§ **TASK OBJECTIVE**: Everything from the line containing "def State.put (s" through the end of the entries should be transcribed exactly. Leave out all other lines.

§ **MATERIAL PROVIDED**:

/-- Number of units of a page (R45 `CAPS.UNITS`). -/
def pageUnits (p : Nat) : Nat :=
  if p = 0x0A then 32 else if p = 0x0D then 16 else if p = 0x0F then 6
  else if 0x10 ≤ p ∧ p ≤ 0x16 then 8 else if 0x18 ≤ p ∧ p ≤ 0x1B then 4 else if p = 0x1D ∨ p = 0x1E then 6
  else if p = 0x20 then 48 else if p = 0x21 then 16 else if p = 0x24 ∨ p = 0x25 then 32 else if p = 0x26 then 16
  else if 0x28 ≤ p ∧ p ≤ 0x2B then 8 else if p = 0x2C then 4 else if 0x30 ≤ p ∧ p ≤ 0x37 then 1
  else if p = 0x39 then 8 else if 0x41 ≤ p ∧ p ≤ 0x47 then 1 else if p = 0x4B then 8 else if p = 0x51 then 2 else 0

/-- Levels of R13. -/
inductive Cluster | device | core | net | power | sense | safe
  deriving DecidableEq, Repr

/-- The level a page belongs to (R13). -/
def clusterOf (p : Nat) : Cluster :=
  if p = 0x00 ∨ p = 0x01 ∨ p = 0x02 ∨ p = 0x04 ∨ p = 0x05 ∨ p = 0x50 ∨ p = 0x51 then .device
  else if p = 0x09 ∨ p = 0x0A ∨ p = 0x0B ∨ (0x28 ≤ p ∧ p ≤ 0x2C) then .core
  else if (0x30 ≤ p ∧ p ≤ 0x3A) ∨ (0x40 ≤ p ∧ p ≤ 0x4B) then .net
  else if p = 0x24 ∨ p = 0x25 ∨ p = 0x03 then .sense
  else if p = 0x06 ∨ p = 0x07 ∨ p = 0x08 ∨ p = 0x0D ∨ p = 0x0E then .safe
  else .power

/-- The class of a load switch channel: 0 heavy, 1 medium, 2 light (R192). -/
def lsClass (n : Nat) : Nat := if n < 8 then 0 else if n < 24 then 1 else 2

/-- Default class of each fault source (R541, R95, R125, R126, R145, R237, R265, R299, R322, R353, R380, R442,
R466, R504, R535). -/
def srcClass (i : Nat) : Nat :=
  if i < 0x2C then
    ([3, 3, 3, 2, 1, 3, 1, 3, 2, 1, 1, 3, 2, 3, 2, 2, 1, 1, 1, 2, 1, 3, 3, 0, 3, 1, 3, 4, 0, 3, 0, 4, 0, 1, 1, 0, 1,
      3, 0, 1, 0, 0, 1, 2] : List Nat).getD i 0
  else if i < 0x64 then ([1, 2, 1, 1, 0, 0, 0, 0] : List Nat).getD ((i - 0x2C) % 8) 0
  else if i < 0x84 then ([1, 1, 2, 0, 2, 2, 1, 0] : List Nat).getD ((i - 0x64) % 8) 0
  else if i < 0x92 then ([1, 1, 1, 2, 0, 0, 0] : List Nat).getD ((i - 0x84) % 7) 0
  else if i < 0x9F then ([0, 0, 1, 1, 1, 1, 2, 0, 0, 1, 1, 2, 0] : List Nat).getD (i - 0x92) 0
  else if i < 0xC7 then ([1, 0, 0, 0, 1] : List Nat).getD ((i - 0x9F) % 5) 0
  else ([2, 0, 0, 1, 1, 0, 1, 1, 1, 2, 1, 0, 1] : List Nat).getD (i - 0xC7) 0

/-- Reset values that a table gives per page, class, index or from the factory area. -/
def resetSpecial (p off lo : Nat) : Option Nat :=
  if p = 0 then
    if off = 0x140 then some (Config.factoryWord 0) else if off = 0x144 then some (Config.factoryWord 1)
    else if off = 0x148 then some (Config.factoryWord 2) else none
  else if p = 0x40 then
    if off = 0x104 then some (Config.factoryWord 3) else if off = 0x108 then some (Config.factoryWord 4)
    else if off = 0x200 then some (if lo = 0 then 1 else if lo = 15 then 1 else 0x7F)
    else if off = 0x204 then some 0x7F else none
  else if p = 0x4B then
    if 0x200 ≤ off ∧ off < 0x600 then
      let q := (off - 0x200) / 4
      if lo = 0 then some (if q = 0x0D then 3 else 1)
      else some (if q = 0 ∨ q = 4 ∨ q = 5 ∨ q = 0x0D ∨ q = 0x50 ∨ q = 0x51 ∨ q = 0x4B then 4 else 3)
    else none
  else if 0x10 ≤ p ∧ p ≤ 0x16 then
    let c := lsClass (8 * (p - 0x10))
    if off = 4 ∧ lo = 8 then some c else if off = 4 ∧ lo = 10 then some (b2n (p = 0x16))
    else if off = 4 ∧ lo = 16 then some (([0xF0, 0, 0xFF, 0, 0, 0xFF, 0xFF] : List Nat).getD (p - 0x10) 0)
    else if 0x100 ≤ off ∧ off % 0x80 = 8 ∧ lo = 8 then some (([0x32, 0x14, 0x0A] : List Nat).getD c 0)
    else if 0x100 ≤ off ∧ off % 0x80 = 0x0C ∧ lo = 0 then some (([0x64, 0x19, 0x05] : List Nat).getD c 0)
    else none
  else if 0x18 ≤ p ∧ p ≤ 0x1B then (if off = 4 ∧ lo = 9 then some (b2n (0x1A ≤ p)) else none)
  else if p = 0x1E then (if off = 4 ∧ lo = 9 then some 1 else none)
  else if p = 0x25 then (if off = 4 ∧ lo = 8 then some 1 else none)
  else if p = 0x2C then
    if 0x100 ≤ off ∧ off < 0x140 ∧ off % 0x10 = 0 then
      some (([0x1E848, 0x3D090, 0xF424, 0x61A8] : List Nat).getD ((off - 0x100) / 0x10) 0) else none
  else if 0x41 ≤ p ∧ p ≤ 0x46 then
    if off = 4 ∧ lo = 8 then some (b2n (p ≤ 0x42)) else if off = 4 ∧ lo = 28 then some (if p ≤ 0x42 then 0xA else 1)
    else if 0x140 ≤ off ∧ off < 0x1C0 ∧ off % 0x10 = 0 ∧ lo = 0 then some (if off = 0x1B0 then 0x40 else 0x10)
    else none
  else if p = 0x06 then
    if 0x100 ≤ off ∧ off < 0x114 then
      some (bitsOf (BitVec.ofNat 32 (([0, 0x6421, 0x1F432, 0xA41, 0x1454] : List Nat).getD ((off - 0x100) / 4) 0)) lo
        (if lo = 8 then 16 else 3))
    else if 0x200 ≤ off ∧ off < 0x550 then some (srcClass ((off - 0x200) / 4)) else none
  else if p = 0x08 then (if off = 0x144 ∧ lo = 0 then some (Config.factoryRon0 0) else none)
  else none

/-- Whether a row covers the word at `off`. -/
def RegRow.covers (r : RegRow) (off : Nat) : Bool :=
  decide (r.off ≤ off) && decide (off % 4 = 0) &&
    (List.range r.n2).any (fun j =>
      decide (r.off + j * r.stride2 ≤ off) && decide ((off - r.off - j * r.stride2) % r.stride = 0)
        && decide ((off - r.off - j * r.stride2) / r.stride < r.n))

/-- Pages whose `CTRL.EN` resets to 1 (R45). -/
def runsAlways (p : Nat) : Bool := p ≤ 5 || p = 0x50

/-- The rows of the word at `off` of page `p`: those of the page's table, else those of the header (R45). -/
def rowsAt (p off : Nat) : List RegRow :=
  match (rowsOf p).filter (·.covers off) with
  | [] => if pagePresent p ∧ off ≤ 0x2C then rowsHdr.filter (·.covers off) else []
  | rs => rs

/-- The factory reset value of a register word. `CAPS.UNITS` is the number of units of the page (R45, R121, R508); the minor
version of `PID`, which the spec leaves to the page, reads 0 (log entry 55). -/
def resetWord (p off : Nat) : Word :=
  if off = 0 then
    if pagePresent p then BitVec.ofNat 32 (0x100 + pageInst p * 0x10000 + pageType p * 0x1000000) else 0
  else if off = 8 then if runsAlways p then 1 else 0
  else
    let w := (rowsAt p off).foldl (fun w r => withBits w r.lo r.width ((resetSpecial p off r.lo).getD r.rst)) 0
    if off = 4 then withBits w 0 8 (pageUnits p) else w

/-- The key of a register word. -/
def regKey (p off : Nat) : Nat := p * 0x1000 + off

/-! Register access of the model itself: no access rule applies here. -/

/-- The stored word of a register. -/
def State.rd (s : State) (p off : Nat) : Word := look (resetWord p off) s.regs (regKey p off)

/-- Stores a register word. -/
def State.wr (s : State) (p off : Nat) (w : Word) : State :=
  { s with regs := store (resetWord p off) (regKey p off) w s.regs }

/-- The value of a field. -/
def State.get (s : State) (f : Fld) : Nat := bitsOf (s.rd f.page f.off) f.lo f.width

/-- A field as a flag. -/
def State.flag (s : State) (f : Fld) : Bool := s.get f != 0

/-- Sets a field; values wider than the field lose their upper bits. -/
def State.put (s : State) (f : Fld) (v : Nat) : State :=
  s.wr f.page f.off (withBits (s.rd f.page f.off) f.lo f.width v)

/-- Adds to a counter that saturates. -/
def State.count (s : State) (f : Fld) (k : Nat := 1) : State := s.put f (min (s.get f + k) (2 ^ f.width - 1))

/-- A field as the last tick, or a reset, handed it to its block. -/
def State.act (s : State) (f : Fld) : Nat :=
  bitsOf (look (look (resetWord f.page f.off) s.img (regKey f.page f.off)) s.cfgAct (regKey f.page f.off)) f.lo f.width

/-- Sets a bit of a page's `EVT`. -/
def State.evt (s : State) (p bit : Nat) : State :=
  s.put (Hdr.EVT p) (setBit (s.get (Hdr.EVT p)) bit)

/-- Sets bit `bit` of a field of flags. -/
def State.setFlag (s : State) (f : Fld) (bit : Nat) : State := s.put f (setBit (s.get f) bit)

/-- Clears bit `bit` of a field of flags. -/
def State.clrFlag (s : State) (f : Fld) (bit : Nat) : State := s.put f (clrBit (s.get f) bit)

§ **YOUR RESPONSE**:
def State.put (s : State) (f : Fld) (v : Nat) : State :=
  s.wr f.page f.off (withBits (s.rd f.page f.off) f.lo f.width v)

/-- Adds to a counter that saturates. -/
def State.count (s : State) (f : Fld) (k : Nat := 1) : State := s.put f (min (s.get f + k) (2 ^ f.width - 1))

/-- A field as the last tick, or a reset, handed it to its block. -/
def State.act (s : State) (f : Fld) : Nat :=
  bitsOf (look (look (resetWord f.page f.off) s.img (regKey f.page f.off)) s.cfgAct (regKey f.page f.off)) f.lo f.width

/-- Sets a bit of a page's `EVT`. -/
def State.evt (s : State) (p bit : Nat) : State :=
  s.put (Hdr.EVT p) (setBit (s.get (Hdr.EVT p)) bit)

/-- Sets bit `bit` of a field of flags. -/
def State.setFlag (s : State) (f : Fld) (bit : Nat) : State := s.put f (setBit (s.get f) bit)

/-- Clears bit `bit` of a field of flags. -/
def State.clrFlag (s : State) (f : Fld) (bit : Nat) : State := s.put f (clrBit (s.get f) bit)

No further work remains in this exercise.